Leicestershire man tries to blackmail his own boss out of £200k

A man from Leicestershire has been jailed for posing as a cyber hacker and trying to blackmail his boss out of £200k.

The incident unfolded at the Oadby based aerospace business, Tek4. Christopher Read, who was the IT manager at the company sent untraceable emails to the managing director, Jason Duffin, threatening to delete important company data and unleash a debilitating virus on their network unless a heavy ransom was paid.

The first email was sent on Friday 13 January 2017, with a further 25 emails the following week. Read, 22, even included himself as a recipient of the email, to ensure he wasn’t suspected of any involvement.

The messages became increasingly menacing, stating GPS coordinates of personal vehicle locations and making reference to listening devices, suggesting someone was watching the company’s every move.

There was also a steadily rising ransom, with the last email demanding Bitcoins valued at just over £200,000.

The managing director of Tek4 contacted the police and the Regional Cyber Crime Unit was informed. Detectives investigating the threat examined Read’s computer and upon examination of the notebook folder, they discovered details relating to the plot. Read was arrested.

As officers delved deeper, they found Read had not only undertaken the intricate blackmail plot, but had also stolen computing equipment from his employer.

Furthermore, he had fraudulently taken £5,200 worth of gift cards from Halfords and was found to be in possession of goods suspected to have been purchased with these cards. Together the equipment and goods were worth around £17,000.

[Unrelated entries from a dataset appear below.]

/-- The values of a closing chunk: an element nothing was combined into holds a free value (assumption log 22). -/
def closeValues (ctr : Nat) (acc : List (Option Nat)) : List Nat :=
  acc.zipIdx.map fun (a, i) => match a with
    | some v => v
    | none => Config.freeValue (ctr + i) % 2 ^ 32

/-- Final scale of SUM_SCALED (R251). -/
def finalScale (d : Desc) (l : List Nat) : List Nat :=
  if rdOp d = 3 then l.map fun v => f32Mul v (bf d 212 32) else l

/-- Header of a forwarded contribution flit (R267). -/
def State.fwdFlit (s : State) (j : RedJob) (typ tag : Nat) (poison : Bool) (pay : Nat) : NocFlit :=
  let far := bf j.desc 360 8 == 0xFF
  mkFlit 4 j.owner.toNat s.ownDie.toNat s.straps.redEp.toNat (bf j.desc 360 8) (if far then 0x3FF else bf j.desc 368 10)
    typ tag poison pay

/-- The flits of a forwarded chunk: one head, its data (R247, R267). -/
def State.fwdFlits (s : State) (j : RedJob) (c : Nat) (poison : Bool) (img : List (BitVec 512)) : List NocFlit :=
  let head := packNat [(0, 16, bf j.desc 328 16), (16, 16, bf j.desc 344 16), (32, 32, c), (64, 4, rdOut j.desc),
    (68, 4, rdLog2 j.desc), (80, 10, img.length)]
  s.fwdFlit j 0x38 0x3FF poison head :: img.zipIdx.map fun (x, k) => s.fwdFlit j 0x39 k poison x.toNat

/-- A chunk becomes CLOSED with given values: conversion to OUT_FMT, outputs ready. -/
def State.closeWith (s : State) (slot : Nat) (j : RedJob) (c : Chunk) (vals : List Nat) : State :=
  let d := j.desc
  let o := outImage (rdOut d) (rdSat d) (rdRnd d c.idx) vals
  let flits := imageFlits (rdOut d) (rdElems d)
  let img := imageSplit flits o.1
  let base := bf d 276 52 + (c.idx - rdFirst d) * (flits * 64)
  let c := { c with
    st := .closed
    held := []
    memLeft := if rdMem d then img.zipIdx.map fun (x, k) => (base + 64 * k, x) else []
    fwdLeft := if rdFwd d then s.fwdFlits j c.idx c.poisoned img else []
    acks := 0
    fwdDone := !rdFwd d
    begun := false }
  s.modJob slot fun j => { j with
    chunks := if j.chunks.any (fun x => x.idx = c.idx) then j.chunks.map fun x => if x.idx = c.idx then c else x else j.chunks ++ [c]
    pois := j.pois || (c.poisoned && !c.byTimer)
    flags := j.flags ||| BitVec.ofNat 7 (packNat [(0, 1, b2n o.2.nan), (1, 1, b2n o.2.inf), (2, 1, b2n o.2.clamp)]) }

/-- Close an OPEN chunk: its accumulators take the final scale (Table 11.7). -/
def State.closeChunk (s : State) (slot : Nat) (j : RedJob) (c : Chunk) : State :=
  let vals := finalScale j.desc (closeValues s.freeCtr c.acc)
  ({ s with freeCtr := s.freeCtr + c.acc.length }).closeWith slot j c vals

/-- A contribution is still arriving at a chunk. -/
def State.streaming (s : State) (slot idx : Nat) : Bool :=
  s.red.streams.any fun t => match t.dest with
    | .chunk k i _ => k == slot && i == idx
    | .prehold _ | .gone => false

/-- Contributions still arriving at chunks of a job that will not combine them any more: their entries stay open until their last
data flit, which only a mirrored copy still uses (R249, R267). -/
def State.loseStreams (s : State) (slot : Nat) (lost : Nat → Bool) : State :=
  { s with red.streams := s.red.streams.map fun t => match t.dest with
      | .chunk k i _ => if k == slot && lost i then { t with dest := .gone } else t
      | .prehold _ | .gone => t }

/-- Store a chunk, closing it when every rank has been received and combined (Table 11.7). -/
def State.putChunk (s : State) (slot : Nat) (c : Chunk) : State :=
  match s.redJob slot with
  | none => s
  | some j =>
    let s := s.modChunk slot c.idx fun _ => c
    if c.st = .opened ∧ c.ranks.length ≥ rdRanks j.desc ∧ c.held.isEmpty ∧ !s.streaming slot c.idx then s.closeChunk slot j c
    else s

/-- Lowest rank a chunk has not received. -/
def lowestMissing (ranks : List Nat) (n : Nat) : Nat := ((List.range n).find? fun r => !ranks.contains r).getD 0

/-- Address of a spill granule. -/
def spillAddr (d : Desc) (g : Nat) : Nat := bf d 427 40 * 4096 + g * 1024

/-- Refill a spilled chunk: VC 0 reads of its granules (R265). -/
def State.startRefill (s : State) (slot idx : Nat) : State :=
  match s.redJob slot with
  | none => s
  | some j =>
    match j.chunk idx with
    | none => s
    | some c =>
      let s := c.spill.foldl (fun a g => (List.range 16).foldl (fun a k => a.redEgress (.mem ⟨.refillRead, 0, j.owner,
        BitVec.ofNat 52 (spillAddr j.desc g + 64 * k), 64, 0, false, slot, idx⟩) 0 none) a) s
      let s := s.modChunk slot idx fun c => { c with st := .refilling, wait := 16 * c.spill.length }
      { s with red.refills := s.red.refills + BitVec.ofNat 16 c.spill.length }

/-- A timer closes a chunk: held ranks combined in order, poisoned (R262). A SPILLED chunk is refilled first. -/
def State.timerClose (s : State) (slot idx : Nat) : State :=
  match s.redJob slot with
  | none => s
  | some j =>
    match j.chunk idx with
    | none => s
    | some c =>
      let s := s.modJob slot fun j => { j with
        straggled := j.straggled + 1
        strag := true
        missing := some (j.missing.getD (lowestMissing c.ranks (rdRanks j.desc))) }
      let c := { c with poisoned := true, byTimer := true }
      match c.st with
      | .opened =>
        let p := State.combineAll c.held.length s slot j.desc c
        ((p.2.loseStreams slot (· == idx)).modChunk slot idx fun _ => p.1).closeChunk slot j p.1
      | .closed => s
      | .spilled => (s.modChunk slot idx fun _ => { c with closeAfter := true }).startRefill slot idx
      | .refilling => s.modChunk slot idx fun _ => { c with closeAfter := true }

/-! ### Spill and refill (R265) -/

/-- A chunk's accumulators, bitmap and held images as the 64-byte lines of its granules: an accumulator that holds no value yet
brings the free value drawn for it (assumption log 22). -/
def spillLines (d : Desc) (c : Chunk) (ctr : Nat) : List Nat :=
  let acc := packElems 32 (closeValues ctr c.acc)
  let map := maskOf c.ranks
  let held := c.held.map fun h => imageNat h.image
  let sizes := accGrans d :: mapGrans d :: held.map fun _ => imgGrans (imageFlits (rdIn d) (rdElems d))
  ((acc :: map :: held).zip sizes).flatMap fun (x, g) => (List.range (16 * g)).map fun k => bitsOf x (512 * k) 512

/-- Room in a job's spill region. -/
def spillRoom (j : RedJob) : Nat :=
  if rdSpillLog2 j.desc > 12 then 0 else 2 ^ rdSpillLog2 j.desc - j.spillUsed.length - j.spillDead.length

/-- The lowest `n` free granules of a spill region. -/
def spillTake (j : RedJob) (n : Nat) : List Nat :=
  ((List.range (2 ^ min 12 (rdSpillLog2 j.desc))).filter fun g => !j.spillUsed.contains g && !j.spillDead.contains g).take n

/-- The victim: the OPEN chunk, other than the one served and not updated in this PCLK, updated longest ago, of a job with room;
ties to the lower slot, then the lower index. -/
def State.victim (s : State) (slot idx : Nat) : Option (Nat × Chunk) :=
  let all := s.red.jobs.flatMap fun p =>
    if p.2.cancelling then []
    else (p.2.chunks.filter fun c => c.st = .opened && c.touched != s.now && !(p.1 == slot && c.idx == idx)
        && needGrans p.2.desc c ≤ spillRoom p.2).map
      fun c => (p.1, c)
  match all with
  | [] => none
  | x :: l => some (l.foldl (fun m y => if y.2.updated < m.2.updated ∨ (y.2.updated = m.2.updated ∧ (y.1 < m.1 ∨ (y.1 = m.1 ∧ y.2.idx < m.2.idx))) then y else m) x)

/-- The writes of a spill: sixteen lines of 64 bytes in each granule (R265). -/
def State.spillOut (s : State) (j : RedJob) (gs : List Nat) (slot idx : Nat) (lines : List Nat) : State :=
  lines.zipIdx.foldl (fun a (x, k) => a.redEgress (.mem ⟨.spillWrite, 0, j.owner,
    BitVec.ofNat 52 (spillAddr j.desc (gs.getD (k / 16) 0) + 64 * (k % 16)), 64, x, false, slot, idx⟩) 0 none) s

/-- Spill one chunk: 64-byte VC 0 writes into the lowest free granules of its job's region. -/
def State.spillOne (s : State) (slot : Nat) (c : Chunk) : State :=
  match s.redJob slot with
  | none => s
  | some j =>
    let n := needGrans j.desc c
    let gs := spillTake j n
    let lines := spillLines j.desc c s.freeCtr
    let s := { s with freeCtr := s.freeCtr + c.acc.length }.spillOut j gs slot c.idx lines
    let s := s.modJob slot fun j => { j with spillUsed := j.spillUsed ++ gs, flags := j.flags ||| 32 }
    let s := s.modChunk slot c.idx fun c => { c with st := .spilled, spill := gs, wait := lines.length }
    { s with red.spills := s.red.spills + BitVec.ofNat 16 n }

/-- Granules that will be free once the spill writes under way are acknowledged. -/
def State.comingGrans (s : State) : Nat :=
  s.freeGrans + (s.red.jobs.map fun p => ((p.2.chunks.filter fun c => c.st = .spilled).map fun c => (c.wait + 15) / 16).sum).sum

/-- Find `need` granules, spilling victims, at most `n` of them: whether they were found. -/
def State.findGrans : Nat → State → Nat → Nat → Nat → Bool × State
  | 0, s, need, _, _ => (need ≤ s.comingGrans, s)
  | n + 1, s, need, slot, idx =>
    if need ≤ s.comingGrans then (true, s)
    else match s.victim slot idx with
      | none => (false, s)
      | some (k, c) => State.findGrans n (s.spillOne k c) need slot idx

/-! ### Outputs and the end of a job (R269, R270) -/

/-- Status of a job, highest rank first (Table 11.8). -/
def jobStatus (j : RedJob) : Nat :=
  if j.outFault then 0x24 else if j.spillFault then 0x23 else if j.scratchFull then 0x22 else if j.strag then 0x0B
  else if j.pois then 0x21 else 0

/-- RESULT and DETAIL of a job (Table 11.9). -/
def jobResult (j : RedJob) : Nat :=
  packNat [(0, 32, j.doneIdx.length), (32, 16, satN 16 j.straggled), (48, 16, satN 16 j.poisonedOut)]
def jobDetail (j : RedJob) (state : Nat) : Nat :=
  packNat [(0, 7, j.flags.toNat), (14, 2, state), (16, 16, j.missing.getD 0)]

/-- STATE of a job (R258, Table 11.12): 1 running, 2 closed and writing outputs, 3 cancelling. -/
def jobState (j : RedJob) : Nat :=
  if j.cancelling then 3
  else if (j.idleClosed || j.chunks.length + j.doneIdx.length = rdChunks j.desc) && j.chunks.all (fun c => c.st = .closed)
  then 2 else 1

/-- The completion hitch of a job: one VC 7 signal (R270); its TAG is open (assumption log 24). -/
def State.jobHitch (s : State) (j : RedJob) : State :=
  let d := j.desc
  if !bit d 379 then s
  else
    let op := if bit d 410 then 2 else 0
    let pay := packNat [(0, 12, bf d 398 12), (12, 2, op), (16, 32, if bit d 410 then 0 else bf d 411 16),
      (48, 10, 0x3FF), (58, 6, 0x3F)]
    { s with freeCtr := s.freeCtr + 1 }.redEgress (.flit (mkFlit 7 j.owner.toNat s.ownDie.toNat s.straps.redEp.toNat (bf d 380 8)
      (bf d 388 10) 0x30 (Config.freeValue s.freeCtr % 1024) false pay)) 7 none

/-- A job gives its slot back and completes. -/
def State.endJob (s : State) (slot : Nat) : State :=
  match s.redJob slot with
  | none => s
  | some j =>
    let s := { s with red.jobs := tdel s.red.jobs slot }
    if j.cancelling then s.complete j.ring.val j.index 0x01 (jobResult j) (jobDetail j 0)
    else (s.jobHitch j).complete j.ring.val j.index (jobStatus j) (jobResult j) (jobDetail j 0)

/-- End a job whose last chunk is DONE, or whose last begun output is done after a CANCEL. -/
def State.jobSettle (s : State) (slot : Nat) : State :=
  match s.redJob slot with
  | none => s
  | some j =>
    if j.chunks.isEmpty && (j.cancelling || j.doneIdx.length ≥ rdChunks j.desc) then s.endJob slot else s

/-- A chunk whose every output is done becomes DONE (R270). -/
def State.chunkSettle (s : State) (slot idx : Nat) : State :=
  match s.redJob slot with
  | none => s
  | some j =>
    match j.chunk idx with
    | none => s
    | some c =>
      if c.st = .closed && c.begun && c.memLeft.isEmpty && c.fwdLeft.isEmpty && c.acks = 0 && c.fwdDone then
        (s.modJob slot fun j => { j with
          chunks := j.chunks.filter fun x => x.idx ≠ idx
          doneIdx := j.doneIdx ++ [idx]
          poisonedOut := if c.poisoned then j.poisonedOut + 1 else j.poisonedOut
          spillUsed := j.spillUsed.filter fun g => !c.spill.contains g }).jobSettle slot
      else s

/-- Chunks whose last forwarded flit has gone (R270). -/
def State.redSettle (s : State) : State :=
  let l := s.noc.redSent
  l.foldl (fun a p => (a.modChunk p.1 p.2 fun c => { c with fwdDone := true }).chunkSettle p.1 p.2) { s with noc.redSent := [] }

/-- Egress of one NCLK cycle and what it means for the engine. -/
def State.egressStep (s : State) : State := s.egressDrive.redSettle

/-- Mirrored copies move from scratch into the link output queue as it has room (R269). -/
def State.redFeed (s : State) : State :=
  let n := 64 - s.red.linkQ.length
  { s with
    red.linkQ := s.red.linkQ ++ (s.red.mirrorWait.take n).map fun f => (f, none)
    red.mirrorWait := s.red.mirrorWait.drop n }

/-- A closed chunk's output leaves: its memory writes to egress, its forwarded flits to egress or into the link output
queue as far as it has room (R269). -/
def State.outputChunk (s : State) (slot idx : Nat) : State :=
  match s.redJob slot with
  | none => s
  | some j =>
    match j.chunk idx with
    | none => s
    | some c =>
      if c.st ≠ .closed then s
      else
        let s := c.memLeft.foldl (fun a (addr, x) => a.redEgress (.mem ⟨.resultWrite, 0, j.owner, BitVec.ofNat 52 addr, 64,
          x.toNat, c.poisoned, slot, idx⟩) 0 none) s
        let s := s.modChunk slot idx fun c => { c with begun := true, acks := c.acks + c.memLeft.length, memLeft := [] }
        let mark := fun (i : Nat) => if i + 1 = c.fwdLeft.length then some (slot, idx) else none
        let s :=
          if !bit j.desc 378 then
            (c.fwdLeft.zipIdx.foldl (fun a (f, i) => a.redEgress (.flit f) 4 (mark i)) s).modChunk slot idx fun c => { c with fwdLeft := [] }
          else
            let n := 64 - s.red.linkQ.length
            { s with red.linkQ := s.red.linkQ ++ (c.fwdLeft.zipIdx.take n).map fun (p : NocFlit × Nat) => (p.1, mark p.2) }.modChunk slot idx
              fun c => { c with fwdLeft := c.fwdLeft.drop n }
        s.chunkSettle slot idx

/-- The idle timer or a PARK closes every chunk of a job not yet CLOSED or DONE (R262, R272). -/
def State.closeJob (s : State) (slot : Nat) (parked : Bool) : State :=
  match s.redJob slot with
  | none => s
  | some j =>
    let open_ := (j.chunks.filter fun c => c.st ≠ .closed).map Chunk.idx
    let absent := if j.idleClosed then 0 else rdChunks j.desc - j.chunks.length - j.doneIdx.length
    let s := s.modJob slot fun j => { j with
      idleClosed := true
      flags := if parked then j.flags ||| 64 else j.flags
      straggled := j.straggled + absent
      strag := j.strag || absent > 0
      missing := if absent > 0 && open_.isEmpty then some (j.missing.getD 0) else j.missing }
    open_.foldl (fun a i => a.timerClose slot i) s

/-- The drain of PARK closes every running job (R272). -/
def State.redPark (s : State) : State :=
  ((s.red.jobs.filter fun p => !p.2.cancelling).map Prod.fst).foldl (fun a k => a.closeJob k true) s

/-- CANCEL of a running job (R272): begun outputs finish, every other chunk is dropped. -/
def State.cancelJob (s : State) (slot : Nat) : State :=
  let s := s.modJob slot fun j => { j with cancelling := true, chunks := j.chunks.filter fun c => c.st = .closed && c.begun }
  (s.loseStreams slot fun _ => true).jobSettle slot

Read, formerly of Butt Lane in Husbands Bosworth, pleaded guilty to blackmail as well as five counts of fraud regarding the gift cards. He was jailed at Leicester Crown Court on Friday 23 March and ordered to serve a total of seven years and six months in jail.

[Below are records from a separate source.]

/-- A blocked access of another tenant (R287). -/
def State.blockHitch (s : State) (i : Nat) (f : NocFlit) : State :=
  { s with ht.blocked := s.ht.blocked + 1 }.raise 0x43 (arg0 := i + s.hitchOwner i * 2 ^ 24) (arg1 := flitTenant f)
    (arg2 := htWho (flitSrcDie f) (htCore f) (htThread f)) (tenant := flitTenant f)

/-- A poisoned message (R288). -/
def State.poisonHitch (s : State) (f : NocFlit) : State :=
  { s with ht.poisoned := s.ht.poisoned + 1 }.raise 0x44 (arg0 := htIdx f) (arg1 := flitSrcDie f) (tenant := flitTenant f)

/-- Count BAD_MSG. -/
def State.badHitch (s : State) : State := { s with ht.badMsg := s.ht.badMsg + 1 }

end Sys2Proof.Machine
end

Detective Constable Annie Frost said: “What was particularly unsettling about this case is that Read posed as a victim throughout, not only including himself as a recipient of the emails but at one stage even calling 999 claiming to have been followed in his car.”

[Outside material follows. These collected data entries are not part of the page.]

-- ==== Sys2Proof/Machine/CalOps.lean ====
section
/-!
DEFINITION. Calibration and quality records (R142 to R163): covering and running a calibration, its end, and the
strand-quality records.
-/
namespace Sys2Proof.Machine

/-! ### Strand-quality records (R154, R155) -/

/-- Body of a record (Table 7.8). -/
def State.qualBody (s : State) (b : Fin 8) (p kind est errors units uncorr status eyeW eyeH : Nat) : Nat :=
  packNat [(0, 6, p), (6, 3, b.val), (9, 2, kind), (11, 3, (s.strand 1 b p).st.code), (14, 1, b2n s.cal.stale),
    (15, 10, s.cal.temp.toNat), (32, 16, eyeW), (48, 16, eyeH), (64, 8, est), (72, 24, satN 24 errors),
    (96, 32, satN 32 units), (128, 8, satN 8 uncorr), (136, 4, status)]

/-- Take a quality token. -/
def State.qualToken (s : State) : Bool × State :=
  let p := takeToken bktQuality s.cal.bucket s.now
  (p.1, { s with cal.bucket := p.2 })

/-- Post a record: its STRAND_QUALITY event, and the count of an EYE_SCAN (Table 10.5). -/
def State.postQual (s : State) (q : QualWait) : State :=
  let s := s.raiseBody 1 q.body (bitsOf q.body 6 3)
  let s := if q.kind = 0 then
      { s with cal.trims := tupd (trim0 s.cls) s.cal.trims q.key fun t => { t with accErrs := 0, accUnits := 0, accUncorr := 0 } }
    else s
  match q.scan with
  | none => s
  | some (r, i) =>
    let hit := fun j : ScanJob => j.ring = r ∧ j.index = i
    let s := { s with cal.scans := s.cal.scans.map fun j => if hit j then { j with posted := j.posted + 1 } else j }
    match s.cal.scans.find? fun j => hit j with
    | some j =>
      if j.left = 0 && !(s.cal.waiting.any fun w => w.scan == some (r, i)) then
        { s with cal.scans := s.cal.scans.erase j }.complete r.val i 0 j.posted 0
      else s
    | none => s

/-- Post what can be posted, KIND 1 to 3 first, at most `n` records (R155). -/
def State.postWaiting : Nat → State → State
  | 0, s => s
  | n + 1, s =>
    match s.cal.waiting, s.cal.periodic with
    | q :: l, _ =>
      let t := s.qualToken
      if t.1 then State.postWaiting n ({ t.2 with cal.waiting := l }.postQual q) else t.2
    | [], q :: l =>
      let t := s.qualToken
      if t.1 then State.postWaiting n ({ t.2 with cal.periodic := l }.postQual q) else t.2
    | [], [] => s

/-- Close a record of KIND 1, 2 or 3: it waits for a token and is never dropped. -/
def State.closeQual (s : State) (b : Fin 8) (p kind : Nat) (m : Meas) (status : Nat) (scan : Option (RingNo × BitVec 32)) : State :=
  let t := s.trim 1 b p
  let errs := if s.cls.isFibre || p ≥ 34 then m.errors else t.perErrs
  let body := s.qualBody b p kind m.est errs m.units (if s.cls.isFibre then m.uncorr else t.perCrc) status m.eyeW m.eyeH
  let s := s.modTrim 1 b p fun t => { t with
    eye := pack 32 [(0, 16, m.eyeW), (16, 16, m.eyeH)], err := pack 32 [(0, 8, m.est), (8, 24, satN 24 errs)] }
  let s := { s with cal.waiting := s.cal.waiting ++ [⟨strandKey 1 b p, kind, body, scan⟩] }
  State.postWaiting s.cal.waiting.length s

/-! ### Running a calibration (R145 to R150) -/

/-- Steps of Table 7.4 a class runs. -/
def PortClass.calSteps (c : PortClass) : List Nat :=
  if c.isFibre then [1, 2, 3, 4, 5, 6] else if c.isLat then [1, 2, 3, 4, 5, 6, 7] else [1, 3, 6, 7]

/-- Time of a step in PCLK (Table 7.4). -/
def PortClass.stepTime (c : PortClass) (k : Nat) : Nat :=
  us (if c.isFibre then [0, 600, 200, 600, 100, 300, 200].getD k 0
    else if c.isLat then [0, 20, 10, 20, 120, 80, 20, 40].getD k 0
    else [0, 20, 0, 20, 0, 0, 20, 40].getD k 0)

/-- PATTERN of a step (Table 7.4). -/
def PortClass.stepPattern (c : PortClass) (k : Nat) : Nat :=
  if c.isFibre then (if k ≤ 2 then 4 else 1) else if k ≤ 2 then 0 else if k = 3 then 2 else 1

/-- Calibration payload (Table 7.3). -/
def calPayload (b token strand step pattern status codes : Nat) : NocFlit :=
  pack 576 [(4, 3, b), (8, 8, token), (16, 6, strand), (22, 4, step), (26, 3, pattern), (29, 4, status), (33, 22, codes)]

/-- Change the running calibration of a receive braid. -/
def State.modRun (s : State) (b : Fin 8) (f : CalRun → CalRun) : State :=
  { s with cal.run := s.cal.run.upd b fun o => o.map f }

“In interview, Read initially claimed he was bored. He thought he could create the problem then swoop in with a solution, saving the day by demonstrating his brilliant technical nous.”

“What Read hadn’t accounted for was his boss reporting it to police. But instead of pulling the plug he continued with the façade, causing even more disruption and anguish — appalling actions, the seriousness of which is reflected by the lengthy jail term he received here today.”